Stored data:
-- ==== Sys2Proof/Machine/Bch.lean ====
section
/-! DEFINITION. The BCH code of stored configuration frames (06 R122, R123): encoder, and a decoder that corrects up to
t bit errors; and the DEC code of 64-bit words (23 R464). -/
namespace Sys2Proof.Machine

/-- Multiply by α in GF(2^13) with p(x) = x^13 + x^4 + x^3 + x + 1. -/
def gf13X (a : Nat) : Nat := if a < 4096 then 2 * a else (2 * a) ^^^ 0x201B

/-- Divide by α in GF(2^13). -/
def gf13Div (a : Nat) : Nat := (if a.testBit 0 then a ^^^ 0x201B else a) / 2

/-- Multiplication in GF(2^13): bits `n - 1` to 0 of `c`, the highest first. -/
def gf13MulGo : Nat → Nat → Nat → Nat → Nat
  | 0, _, _, r => r
  | n + 1, a, c, r => gf13MulGo n a c (gf13X r ^^^ (if c.testBit n then a else 0))

/-- Multiplication in GF(2^13). -/
def gf13Mul (a c : Nat) : Nat := if a = 0 then 0 else gf13MulGo 13 a c 0

/-- a to the power 2^n - 2 with 12 squarings: the inverse. -/
def gf13InvGo : Nat → Nat → Nat → Nat
  | 0, _, r => r
  | n + 1, sq, r => let s := gf13Mul sq sq; gf13InvGo n s (gf13Mul r s)

/-- The inverse of a nonzero element. -/
def gf13Inv (a : Nat) : Nat := gf13InvGo 12 a 1

/-- The minimal polynomials of α^1, α^3, ..., α^31. -/
def bchMin : List Nat :=
  [0x201b, 0x26b1, 0x2993, 0x274f, 0x31e1, 0x23a3, 0x3079, 0x22bf, 0x2fff, 0x3a29, 0x39d3, 0x3827, 0x355d, 0x3315,
   0x3f45, 0x3d4d]

/-- The product of two polynomials over GF(2); `n` bits of `c`. -/
def polyMul : Nat → Nat → Nat → Nat
  | 0, _, _ => 0
  | n + 1, a, c => (if c.testBit n then a <<< n else 0) ^^^ polyMul n a c

/-- The generator g(x) for strength t (06 R122). -/
def bchGen (t : Nat) : Nat := (bchMin.take t).foldl (fun g m => polyMul 14 g m) 1

/-- Feed bits `n - 1` to 0 of `d` into the division by `g` of degree `k`. -/
def bchFeed : Nat → Nat → Nat → Nat → Nat → Nat
  | 0, _, _, _, r => r
  | n + 1, g, k, d, r =>
    let top := r.testBit (k - 1) != d.testBit n
    let r' := (r <<< 1) % 2 ^ k
    bchFeed n g k d (if top then r' ^^^ (g % 2 ^ k) else r')

/-- The check bits of a payload under strength t (06 R122). -/
def bchCheck (t d : Nat) : Nat := if d = 0 then 0 else bchFeed 4096 (bchGen t) (13 * t) d 0

/-- The value at `x` of the polynomial whose bits `n - 1` to 0 are those of `r`. -/
def bchEval : Nat → Nat → Nat → Nat → Nat
  | 0, _, _, acc => acc
  | n + 1, r, x, acc => bchEval n r x (gf13Mul acc x ^^^ b2n (r.testBit n))

/-- The syndromes S_1 to S_n of remainder `r` of `k` bits. `x` is α^j for the next j. -/
def bchSyn : Nat → Nat → Nat → Nat → List Nat
  | 0, _, _, _ => []
  | n + 1, k, r, x => bchEval k r x 0 :: bchSyn n k r (gf13X x)

/-- The Berlekamp-Massey state: the locator, the previous locator, its discrepancy, the length, and the shift. -/
structure BmState where
  c : List Nat
  b : List Nat
  d : Nat
  l : Nat
  m : Nat

/-- The discrepancy at step n: Σ c_i S_(n - i), with the syndromes so far most recent first. -/
def bmDisc (c syn : List Nat) : Nat := (List.zipWith gf13Mul c syn).foldl (· ^^^ ·) 0

/-- c - k x^m b. -/
def bmSub (c b : List Nat) (k m : Nat) : List Nat :=
  let kb := List.replicate m 0 ++ b.map (gf13Mul k)
  (List.range (Nat.max c.length kb.length)).map (fun i => c.getD i 0 ^^^ kb.getD i 0)

/-- Berlekamp-Massey over the syndromes to come; `seen` holds those so far, most recent first, `n` their count. -/
def bmGo : List Nat → List Nat → Nat → BmState → BmState
  | [], _, _, s => s
  | x :: xs, seen, n, s =>
    let d := bmDisc s.c (x :: seen)
    if d = 0 then bmGo xs (x :: seen) (n + 1) { s with m := s.m + 1 }
    else
      let c := bmSub s.c s.b (gf13Mul d (gf13Inv s.d)) s.m
      if 2 * s.l ≤ n then bmGo xs (x :: seen) (n + 1) ⟨c, s.c, d, n + 1 - s.l, 1⟩
      else bmGo xs (x :: seen) (n + 1) { s with c := c, m := s.m + 1 }

/-- The value at `x` of a polynomial given by its coefficients, the constant first. -/
def polyEval (c : List Nat) (x : Nat) : Nat := c.foldr (fun a acc => gf13Mul acc x ^^^ a) 0

/-- The positions `p`, `p + 1`, ... (`n` of them) whose locator root is found; `x` is α^(-p). -/
def chien : Nat → Nat → Nat → List Nat → List Nat
  | 0, _, _, _ => []
  | n + 1, p, x, c =>
    let rest := chien n (p + 1) (gf13Div x) c
    if polyEval c x = 0 then p :: rest else rest

/-- A frame decoded: payload, check bits, and how many bits were corrected. -/
structure BchOut where
  pay : Nat
  chk : Nat
  n : Nat
  deriving DecidableEq, Repr

/-- Decode a payload and its first 13 t check bits (06 R123): none when found uncorrectable. -/
def bchDecode (t pay chk : Nat) : Option BchOut :=
  let k := 13 * t
  let r := bchCheck t pay ^^^ (chk % 2 ^ k)
  if r = 0 then some ⟨pay, chk % 2 ^ k, 0⟩
  else
    let s := bmGo (bchSyn (2 * t) k r 2) [] 0 ⟨[1], [1], 1, 0, 1⟩
    if t < s.l then none
    else
      let ps := chien (4096 + k) 0 1 s.c
      if ps.length = s.l then
        let e := ps.foldl (fun a p => a ^^^ 1 <<< p) 0
        some ⟨pay ^^^ (e >>> k), (chk % 2 ^ k) ^^^ (e % 2 ^ k), s.l⟩
      else none

/-! ### The DEC code (23 R464) -/

/-- The generator: the product of the minimal polynomials of α and α^3 in GF(2^7) with x^7 + x^3 + 1. -/
def decGen : Nat := polyMul 8 0x8F 0x89

/-- The oddBits of `n` bits of a number. -/
def oddBits : Nat → Nat → Bool
  | 0, _ => false
  | n + 1, x => x.testBit n != oddBits n x

/-- The 15 check bits of a word: 14 of the BCH code, then the even parity of the other 78 bits. -/
def decCheck (w : BitVec 64) : Nat :=
  let r := bchFeed 64 decGen 14 w.toNat 0
  r + b2n (oddBits 64 w.toNat != oddBits 14 r) <<< 14

/-- What an error in bit `i` adds to the syndrome: data bits 0 to 63, then the check bits. -/
def decCol (i : Nat) : Nat := if i < 64 then decCheck (1 <<< i) else 1 <<< (i - 64)

/-- The one bit whose error gives syndrome `s`. -/
def decOne (s : Nat) : Option Nat := (List.range 79).find? fun i => decCol i == s

/-- The bits in error, two at most, by the syndrome; none where more are. -/
def decFind (s : Nat) : Option (List Nat) :=
  if s = 0 then some []
  else match decOne s with
    | some i => some [i]
    | none => (List.range 79).findSome? fun i => (decOne (s ^^^ decCol i)).map fun j => [i, j]

/-- Decode a word and its check bits: the word corrected, and how many bits were. -/
def decDecode (w : BitVec 64) (chk : Nat) : Option (BitVec 64 × Nat) :=
  (decFind (decCheck w ^^^ chk)).map fun l => (l.foldl (fun w i => w ^^^ (1 <<< i)) w, l.length)

end Sys2Proof.Machine
end

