/-- CKR.CTRL (20 R421). -/
def CKR.CTRL : Fld := ⟨0x40, 31, 0, 0x4⟩
/-- CKR.CTRL.AUTO_RET (20 R421). -/
def CKR.CTRL_AUTO_RET : Fld := ⟨0x40, 1, 1, 0x4⟩
/-- CKR.CTRL.FINE (20 R421). -/
def CKR.CTRL_FINE : Fld := ⟨0x40, 0, 0, 0x4⟩
/-- CKR.STAT (20 R421). -/
def CKR.STAT : Fld := ⟨0x44, 31, 0, 0x4⟩
/-- CKR.STAT.ROOT_MHZ (20 R421). -/
def CKR.STAT_ROOT_MHZ : Fld := ⟨0x44, 31, 16, 0x4⟩
/-- CKR.STAT.GRADE (20 R421). -/
def CKR.STAT_GRADE : Fld := ⟨0x44, 9, 8, 0x4⟩
/-- CKR.STAT.LOCK (20 R421). -/
def CKR.STAT_LOCK : Fld := ⟨0x44, 6, 6, 0x4⟩
/-- CKR.STAT.REF_GOOD (20 R421). -/
def CKR.STAT_REF_GOOD : Fld := ⟨0x44, 5, 5, 0x4⟩
/-- CKR.STAT.FIO_QUAL (20 R421). -/
def CKR.STAT_FIO_QUAL : Fld := ⟨0x44, 4, 4, 0x4⟩
/-- CKR.STAT.FIO_RUN (20 R421). -/
def CKR.STAT_FIO_RUN : Fld := ⟨0x44, 3, 3, 0x4⟩
/-- CKR.STAT.REF (20 R421). -/
def CKR.STAT_REF : Fld := ⟨0x44, 2, 0, 0x4⟩
/-- CKR.MON (20 R421). -/
def CKR.MON : Fld := ⟨0x48, 31, 0, 0x4⟩
/-- CKR.MON.RET_MS (20 R421). -/
def CKR.MON_RET_MS : Fld := ⟨0x48, 31, 16, 0x4⟩
/-- CKR.MON.PPM (20 R421). -/
def CKR.MON_PPM : Fld := ⟨0x48, 15, 0, 0x4⟩
/-- CKR.CMD (20 R421). -/
def CKR.CMD : Fld := ⟨0x4C, 31, 0, 0x4⟩
/-- CKR.CMD.RETURN (20 R421). -/
def CKR.CMD_RETURN : Fld := ⟨0x4C, 0, 0, 0x4⟩
/-- CKR.RAMP (20 R421). -/
def CKR.RAMP : Fld := ⟨0x50, 31, 0, 0x4⟩
/-- CKR.RAMP.GO (20 R421). -/
def CKR.RAMP_GO : Fld := ⟨0x50, 0, 0, 0x4⟩
/-- CKR.MEAS (20 R421). -/
def CKR.MEAS : Fld := ⟨0x54, 31, 0, 0x4⟩
/-- CKR.TIME_LO (20 R421). -/
def CKR.TIME_LO : Fld := ⟨0x58, 31, 0, 0x4⟩
/-- CKR.TIME_HI (20 R421). -/
def CKR.TIME_HI : Fld := ⟨0x5C, 31, 0, 0x4⟩
/-- CKR.TRIPS (20 R421). -/
def CKR.TRIPS : Fld := ⟨0x60, 31, 0, 0x4⟩
/-- Registers of the CKR page (20 R421), part 0. -/
def CKR.regs0 : List RegSpec := [
  ⟨0x40, 1, 0x4, [⟨1, 1, .rw, 0x1, true⟩, ⟨0, 0, .rw, 0x1, true⟩]⟩,
  ⟨0x44, 1, 0x4, [⟨31, 16, .ro, 0, false⟩, ⟨9, 8, .ro, 0, false⟩, ⟨6, 6, .ro, 0, false⟩, ⟨5, 5, .ro, 0, false⟩, ⟨4, 4, .ro, 0, false⟩, ⟨3, 3, .ro, 0, false⟩, ⟨2, 0, .ro, 0, false⟩]⟩,
  ⟨0x48, 1, 0x4, [⟨31, 16, .rw, 0x64, true⟩, ⟨15, 0, .rw, 0x1F4, true⟩]⟩,
  ⟨0x4C, 1, 0x4, [⟨0, 0, .wo, 0, false⟩]⟩,
  ⟨0x50, 1, 0x4, [⟨0, 0, .wo, 0, false⟩]⟩,
  ⟨0x54, 1, 0x4, [⟨31, 0, .ro, 0, false⟩]⟩,
  ⟨0x58, 1, 0x4, [⟨31, 0, .ro, 0, false⟩]⟩,
  ⟨0x5C, 1, 0x4, [⟨31, 0, .ro, 0, false⟩]⟩,
  ⟨0x60, 1, 0x4, [⟨31, 0, .rc, 0, true⟩]⟩]
/-- The registers of the CKR page. -/
def CKR.regs : List RegSpec := CKR.regs0

/-- CLK.SYNC (20 R422). -/
def CLK.SYNC : Fld := ⟨0x40, 31, 0, 0x4⟩
/-- CLK.SYNC.WAIT (20 R422). -/
def CLK.SYNC_WAIT : Fld := ⟨0x40, 0, 0, 0x4⟩
/-- CLK.RAMPST (20 R422). -/
def CLK.RAMPST : Fld := ⟨0x44, 31, 0, 0x4⟩
/-- CLK.GATED (20 R422). -/
def CLK.GATED : Fld := ⟨0x48, 31, 0, 0x4⟩
/-- CLK.GATED.TRIP (20 R422). -/
def CLK.GATED_TRIP : Fld := ⟨0x48, 0, 0, 0x4⟩
/-- CLK.GCLK_CFG (20 R422). -/
def CLK.GCLK_CFG : Fld := ⟨0x80, 31, 0, 0x4⟩
/-- CLK.GCLK_CFG.EN (20 R422). -/
def CLK.GCLK_CFG_EN : Fld := ⟨0x80, 16, 16, 0x4⟩
/-- CLK.GCLK_CFG.DIV (20 R422). -/
def CLK.GCLK_CFG_DIV : Fld := ⟨0x80, 11, 0, 0x4⟩
/-- CLK.GCLK_CUR (20 R422). -/
def CLK.GCLK_CUR : Fld := ⟨0x100, 31, 0, 0x4⟩
/-- CLK.GCLK_CUR.DIV (20 R422). -/
def CLK.GCLK_CUR_DIV : Fld := ⟨0x100, 11, 0, 0x4⟩
/-- Registers of the CLK page (20 R422), part 0. -/
def CLK.regs0 : List RegSpec := [
  ⟨0x40, 1, 0x4, [⟨0, 0, .rw, 0, false⟩]⟩,
  ⟨0x44, 1, 0x4, [⟨31, 0, .ro, 0, false⟩]⟩,
  ⟨0x48, 1, 0x4, [⟨0, 0, .ro, 0, false⟩]⟩,
  ⟨0x80, 32, 0x4, [⟨16, 16, .rw, 0, false⟩, ⟨11, 0, .rws, 0x6, false⟩]⟩,
  ⟨0x100, 32, 0x4, [⟨11, 0, .ro, 0x6, false⟩]⟩]
/-- The registers of the CLK page. -/
def CLK.regs : List RegSpec := CLK.regs0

* _Task prompt_:
Lines containing the word "whose" must be found in the data above and copied.

* _Completed task_:
/-- The value at `x` of the polynomial whose bits `n - 1` to 0 are those of `r`. -/
/-- The positions `p`, `p + 1`, ... (`n` of them) whose locator root is found; `x` is α^(-p). -/
/-- The one bit whose error gives syndrome `s`. -/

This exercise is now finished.